The Twitter and YouTube links have done well, generating traffic in both directions. We have yet to really exploit YouTube but we do host a couple of videos there. We’ll also add a FaceBook section at some point and have it setup but are leaving it dormant at the moment.

 

December 2010

Our next step was to get rid of the clunky theme (blog template) we started with and replace it with something more professional looking. We wanted a rotating section at top, where we could feature important stories that would “stick”. The problem is that there are over 2500 individual blog postings “inside”, and some important stories might all but disappear after only a few days. So the feature news section, combined with the tag cloud, helps mitigate that issue.

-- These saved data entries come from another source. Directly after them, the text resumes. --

-- ==== Sys2Proof/Machine/Resume.lean ====
section
/-! DEFINITION. What software answers: page replies, RESUME, the trap queue, and the enabling of contexts (R136, R277, R279, R280, R285). -/
namespace Sys2Proof.Machine

/-! ## The high words (R280) -/

/-- A 64-bit register written by its low word: with the high word of the same write, else with the latched one. -/
def joined (latch lo : Word) (hi : Option Word) : Nat := lo.toNat + 2 ^ 32 * (hi.getD latch).toNat
/-- The latch after a write of the low word: a 4-byte write has used it. -/
def latchAfter (latch : Word) (hi : Option Word) : Word := if hi.isSome then latch else 0
/-- Is there such a context. -/
def ctxOk (x : Nat) : Bool := decide (x < 1024)
/-- REPLY_HIGH_WORD_LATCH (R280). -/
def execReplyHighWordLatch (ctx : Nat) (pgreply : Bool) (v : Word) (s : State) : Host.Outcome State Fault Refusal :=
  .next (if s.hostOpen && ctxOk ctx then s.modCtx ctx (fun c => if pgreply then { c with pgreplyHi := v } else { c with resumeHi := v }) else s)

/-! ## PGREPLY (R150, R280) -/

/-- A lane parked on the page retries; after a decline it does so once. -/
def Lane.reply (page : Nat) (decline : Bool) (l : Lane) : Lane :=
  if l.st = .parked (.page page) then { l with st := .ready, declined := if decline then some page else none } else l
/-- A team's lanes that a reply reaches. -/
def Team.reply (x page : Nat) (decline : Bool) (t : Team) : Team :=
  if t.ctx = x then { t with groups := t.groups.map (fun g => { g with lanes := g.lanes.map (Lane.reply page decline) }) } else t
/-- A card that waits on the page for its service, not for a walk. -/
def Card.reply (d : Die) (x page : Nat) (decline : Bool) (c : Card) : Card :=
  if c.ctx = x ∧ c.page = some page ∧ !d.walks.any (fun w => w.ctx == x && pageOf w.va == page) then
    { c with page := none, fail := if decline then some (1, page * 2 ^ 12) else c.fail }
  else c
/-- What the reply leaves of a context's requests: a declined page stays noted for the device's own access that waits for it. -/
def Ctx.replied (page : Nat) (decline : Bool) (hi : Option Word) (c : Ctx) : Ctx :=
  { c with
    pgreplyHi := latchAfter c.pgreplyHi hi
    asked := c.asked.filter (· != page)
    devAsked := c.devAsked.filter (· != page)
    refused := (if decline && c.devAsked.contains page then [page] else []) ++ c.refused.filter (· != page) }
/-- PGREPLY's low word is written (R280). -/
def State.pgreply (s : State) (x : Nat) (lo : Word) (hi : Option Word) : State :=
  let page := pageOf (joined (s.ctx x).pgreplyHi lo hi)
  let dec := lo.getLsbD 0
  let s' : State := { s with
    teams := s.teams.map (Team.reply x page dec)
    saved := s.saved.map (fun k => { k with team := k.team.reply x page dec })
    dies := s.dies.map (fun d => { d with cards := d.cards.map (Card.reply d x page dec) }) }
  s'.modCtx x (Ctx.replied page dec hi)
/-- PGREPLY_RETRY (R280): DECLINE is 0. -/
def execPgreplyRetry (ctx : Nat) (lo : Word) (hi : Option Word) (s : State) : Host.Outcome State Fault Refusal :=
  .next (if s.hostOpen && ctxOk ctx && !lo.getLsbD 0 then s.pgreply ctx lo hi else s)
/-- PGREPLY_DECLINE (R280): DECLINE is 1. -/
def execPgreplyDecline (ctx : Nat) (lo : Word) (hi : Option Word) (s : State) : Host.Outcome State Fault Refusal :=
  .next (if s.hostOpen && ctxOk ctx && lo.getLsbD 0 then s.pgreply ctx lo hi else s)

/-! ## RESUME (R277, R280) -/

/-- The length of the instruction at an offset of a team's code: as a loop buffer of the team holds it, else as memory does. -/
def State.lengthAt (s : State) (t : Team) (pc : Nat) : Nat :=
  let w : Nat := match t.groups.findSome? (fun g => g.loopWords pc) with
    | some w => w.1.toNat
    | none => match s.devRead t.ctx (t.la.base + pc) 4 with
      | .ok bs => leNat bs
      | .error _ => 0
  if twoWords w then 8 else 4
/-- Does SKIP pass the instruction for the lanes of an entry: a faulting fragment, or the reported instruction at wider scope. -/
def Ent.skips (pc : Nat) (e : Ent) : Bool := e.ecode != 0 && (e.ty == 1 || e.epc == pc)
/-- The lanes of an entry resume at the next instruction. -/
def State.skipEnt (s : State) (t : Team) (e : Ent) : Team :=
  let go (l : Lane) : Bool := l.st != .exited && l.pc == e.epc
  { t.modGroup e.group (fun g => g.modLanes e.mask (fun l => if go l then { l with st := .ready, pc := e.epc + s.lengthAt t e.epc } else l)) with
    skips := t.skips ++ ((lanesOf e.mask).filter (fun l => (t.groups[e.group]?).any (fun g => go (g.lane l)))).map (fun l => (e.group, l)) }
/-- The team with its faulting lanes past their instructions. -/
def State.skipTeam (s : State) (t : Team) : Team :=
  match t.halt with
  | none => t
  | some h => (h.ents.filter (Ent.skips h.pc)).foldl s.skipEnt t
/-- The halted team of a context whose save block the address names. -/
def State.halted? (s : State) (x a : Nat) : Option Saved := s.saved.find? (fun k => k.team.ctx == x && k.trapped && k.addr / 4096 == a / 4096)
/-- The halted team is answered: it, and once no team of its cluster is halted the others, wait for placement together. -/
def State.release (s : State) (k : Saved) (f : Saved → Saved) : State :=
  let ts := (s.savedMates k.team).map (·.team)
  let s' : State := { s with saved := s.saved.map (fun j => if j.team.tid = k.team.tid then f j else j) }
  s'.wakeMates ts
/-- Withdrawn ARED cards stand in their die's queue again (R230). -/
def State.reissue (s : State) (k : Saved) : State :=
  if k.ared = [] then s else s.modDie (dieOf k.team.pcore) (fun x => { x with cards := x.cards ++ k.ared })
/-- A saved team ends: it retires once its tickets complete. -/
def Saved.ended (k : Saved) : Saved := { k with team := k.team.finished, trapped := false, sibling := false, waiting := false, ared := [] }
/-- RESUME END for a halted team (R280). -/
def State.endSaved (s : State) (k : Saved) : State := (s.reissue k).release k Saved.ended
/-- Every queued packet of a queue is discarded, and counts in DONE in order (R238, R280). -/
def State.discard (s : State) (x q : Nat) : State :=
  let n := (s.qWr x q + 2 ^ 32 - s.qRd x q) % 2 ^ 32
  if n = 0 then s
  else
    let ps := (List.range n).map (fun i => (⟨(s.qRd x q + i) % 2 ^ 32, true, false⟩ : Started))
    ((s.setBar (queueOff x q 0x10) (s.qWr x q)).setStarted x q (s.startedOf x q ++ ps)).advanceDone x q
/-- A team of a context that is killed. -/
def Team.killed (x : Nat) (t : Team) : Team := if t.ctx = x then { t.finished with back := none } else t
/-- The graphs of a context fail, and those with nothing under way are complete. -/
def State.killGraphs (s : State) (x : Nat) : State :=
  let gs := (enum s.dies).flatMap (fun p => (p.2.graphs.filter (fun g => g.ctx == x)).map (fun g => (p.1, g.id)))
  gs.foldl (fun s q => (s.failGraph q.2).closeGraph q.1 q.2) s
/-- RESUME KILL (R280): every team of the context ends, with its queued records, graphs and packets. -/
def State.killCtx (s : State) (x : Nat) : State :=
  let s := (s.saved.filter (fun k => k.team.ctx == x)).foldl State.reissue s
  let s : State := { s with
    teams := s.teams.map (Team.killed x)
    saved := s.saved.map (fun k => if k.team.ctx = x then k.ended else k)
    grids := s.grids.map (fun g => if g.ctx = x then { g with killed := true } else g)
    tasks := s.tasks.filter (fun k => k.ctx != x || (match k.st with
      | .running _ => true
      | _ => false)) }
  let s : State := { s with claims := s.claims.filter (fun p => !s.grids.any (fun g => g.gid == p.1 && g.killed)) }
  let s := (s.syncTasks x).killGraphs x
  let s := (s.grids.filter (fun g => g.ctx == x && g.over && !g.la.bridle)).foldl State.endGrid s
  (List.range 128).foldl (fun s q => s.discard x q) s
/-- RESUME's low word is written (R280): one that names no halted team, or no action, does nothing. -/
def State.resume (s : State) (x : Nat) (lo : Word) (hi : Option Word) : State :=
  let a := joined (s.ctx x).resumeHi lo hi
  let s := s.modCtx x (fun c => { c with resumeHi := latchAfter c.resumeHi hi })
  match s.halted? x a with
  | none => s
  | some k =>
    let act := lo.toNat % 8
    if act = 1 then s.release k (fun j => { j with trapped := false, sibling := true })
    else if act = 2 then s.release k (fun j => { j with team := s.skipTeam j.team, trapped := false, sibling := true })
    else if act = 3 then s.endSaved k
    else if act = 4 then s.killCtx x
    else s
/-- RESUME_CONTINUE (R280). -/
def execResumeContinue (ctx : Nat) (lo : Word) (hi : Option Word) (s : State) : Host.Outcome State Fault Refusal :=
  .next (if s.hostOpen && ctxOk ctx && lo.toNat % 8 == 1 then s.resume ctx lo hi else s)
/-- RESUME_SKIP (R280). -/
def execResumeSkip (ctx : Nat) (lo : Word) (hi : Option Word) (s : State) : Host.Outcome State Fault Refusal :=
  .next (if s.hostOpen && ctxOk ctx && lo.toNat % 8 == 2 then s.resume ctx lo hi else s)
/-- RESUME_END (R280). -/
def execResumeEnd (ctx : Nat) (lo : Word) (hi : Option Word) (s : State) : Host.Outcome State Fault Refusal :=
  .next (if s.hostOpen && ctxOk ctx && lo.toNat % 8 == 3 then s.resume ctx lo hi else s)
/-- RESUME_KILL (R280). -/
def execResumeKill (ctx : Nat) (lo : Word) (hi : Option Word) (s : State) : Host.Outcome State Fault Refusal :=
  .next (if s.hostOpen && ctxOk ctx && lo.toNat % 8 == 4 then s.resume ctx lo hi else s)

/-! ## The trap queue (R279, R285) -/

/-- Held notices are tried again, unless an error of the queue holds them. -/
def State.retryNotices (s : State) (x : Nat) : State :=
  if s.bar (ctxOff x 0x34) % 2 = 1 then s else State.flushNotices x (s.ctx x).heldNotices.length s
/-- TQRD is written: never beyond TQWR. -/
def State.writeTqrd (s : State) (x v : Nat) : State :=
  let old := s.bar (ctxOff x 0x28)
  if (v % 2 ^ 32 + 2 ^ 32 - old) % 2 ^ 32 ≤ s.tqUsed x then (s.setBar (ctxOff x 0x28) (v % 2 ^ 32)).retryNotices x else s
/-- TQERR is written 1. -/
def State.clearTqerr (s : State) (x : Nat) : State := (s.setBar (ctxOff x 0x34) 0).retryNotices x
/-- TQRD_WRITE (R285). -/
def execTqrdWrite (ctx v : Nat) (s : State) : Host.Outcome State Fault Refusal := .next (if s.hostOpen && ctxOk ctx then s.writeTqrd ctx v else s)
/-- TQERR_RETRY (R279). -/
def execTqerrRetry (ctx : Nat) (s : State) : Host.Outcome State Fault Refusal := .next (if s.hostOpen && ctxOk ctx then s.clearTqerr ctx else s)

/-! ## Contexts (R136, R285, R306) -/

/-- The slices of a partition on a die, and its pad share: whether a pad byte by key is in them. -/
def State.inPad (s : State) (k key : Nat) : Bool :=
  let d := key / 2 ^ 31
  let sl := key / 2 ^ 24 % 128
  let fixed (n : Nat) : Nat := ((List.range 7).filter (fun i => !(s.freeBits d k).contains i && n.testBit i)).foldl (fun a i => a + 2 ^ i) 0
  fixed sl == fixed (s.shc d k) && decide (key % 2 ^ 24 < s.padStep d k * 131072)
/-- The pad of a partition is allotted: it reads as zero, with every line present. -/
def State.allotPad (s : State) (k : Nat) : State :=
  { s with pad := s.pad.filter (fun p => !s.inPad k p.1), padCnt := s.padCnt.filter (fun p => !s.inPad k (p.1 * 128)) }
/-- Has a partition pad on any die. -/
def State.partPads (s : State) (k : Nat) : Bool := (List.range 4).any (fun d => decide (0 < s.padStep d k))
/-- Does the context hold nothing (R285). -/
def State.ctxIdle (s : State) (x : Nat) : Bool :=
  !s.allTeams.any (fun t => t.ctx == x) && !s.tasks.any (fun k => k.ctx == x) && !s.dies.any (fun d => d.cards.any (fun c => c.ctx == x)) &&
  !s.saved.any (fun k => k.ared.any (fun c => c.ctx == x)) && (List.range 128).all (fun q => s.startedOf x q == [])
/-- The word of PART, PRIV, EN, PADSAVE, CHK and PASID is written. -/
def State.writeMode (s : State) (x v : Nat) : State :=
  let o := ctxOff x 0x2C
  let w := v % 2 ^ 32 - bitsAt v 20 4 * 2 ^ 20
  let en := bitsAt v 26 1 == 1
  if s.ctxEn x then (if en || !s.ctxIdle x then s else s.setBar o (setBits (s.bar o) 26 1 0))
  else if !en then s.setBar o w
  else
    let k := bitsAt v 28 4
    if s.trust.recovery || (s.partPads k && s.bar64 (ctxOff x 0x48) == 0) then s
    else (if s.partHeld k then s else s.allotPad k).setBar o w
/-- CONTEXT_ENABLE (R136, R285, R306): a write of the word with EN = 1. -/
def execContextEnable (ctx v : Nat) (s : State) : Host.Outcome State Fault Refusal :=
  .next (if s.hostOpen && ctxOk ctx && bitsAt v 26 1 == 1 then s.writeMode ctx v else s)
/-- CONTEXT_DISABLE (R285): a write of the word with EN = 0. -/
def execContextDisable (ctx v : Nat) (s : State) : Host.Outcome State Fault Refusal :=
  .next (if s.hostOpen && ctxOk ctx && bitsAt v 26 1 == 0 then s.writeMode ctx v else s)

end Sys2Proof.Machine
end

Dec 2012, with December 2010 new WordPress theme and new feature section at top

What’s Next?

Despite all the good progress to date, there is a lot of work to be done, and at the moment this site is a lot closer to addressing our goals than the original version was. We’ve also got a lot of editing (especially photo editing) to do in order to get the images up to spec.

We still have outstanding issues in the site design, particularly in finding some way to highlight the enormous number of pages in the site that aren’t being seen very frequently. We need to find a way to make these significant topics more visible. With >12000 pages and even more images, and over 2600 blog posts, finding a way to do this won’t be easy. That’s also the reason why we can’t rewrite the site to be CSS compliant – there are just too many pages and entries to change. We’re experimenting with updates to the current design, and have tried an all-new design as well. As always, graphics design skills would be nice to have but we just don’t have them. But then, content is the draw for our readers and we continue to add that in great quantity. That’s the most important deliverable of this site, and it will continue to be.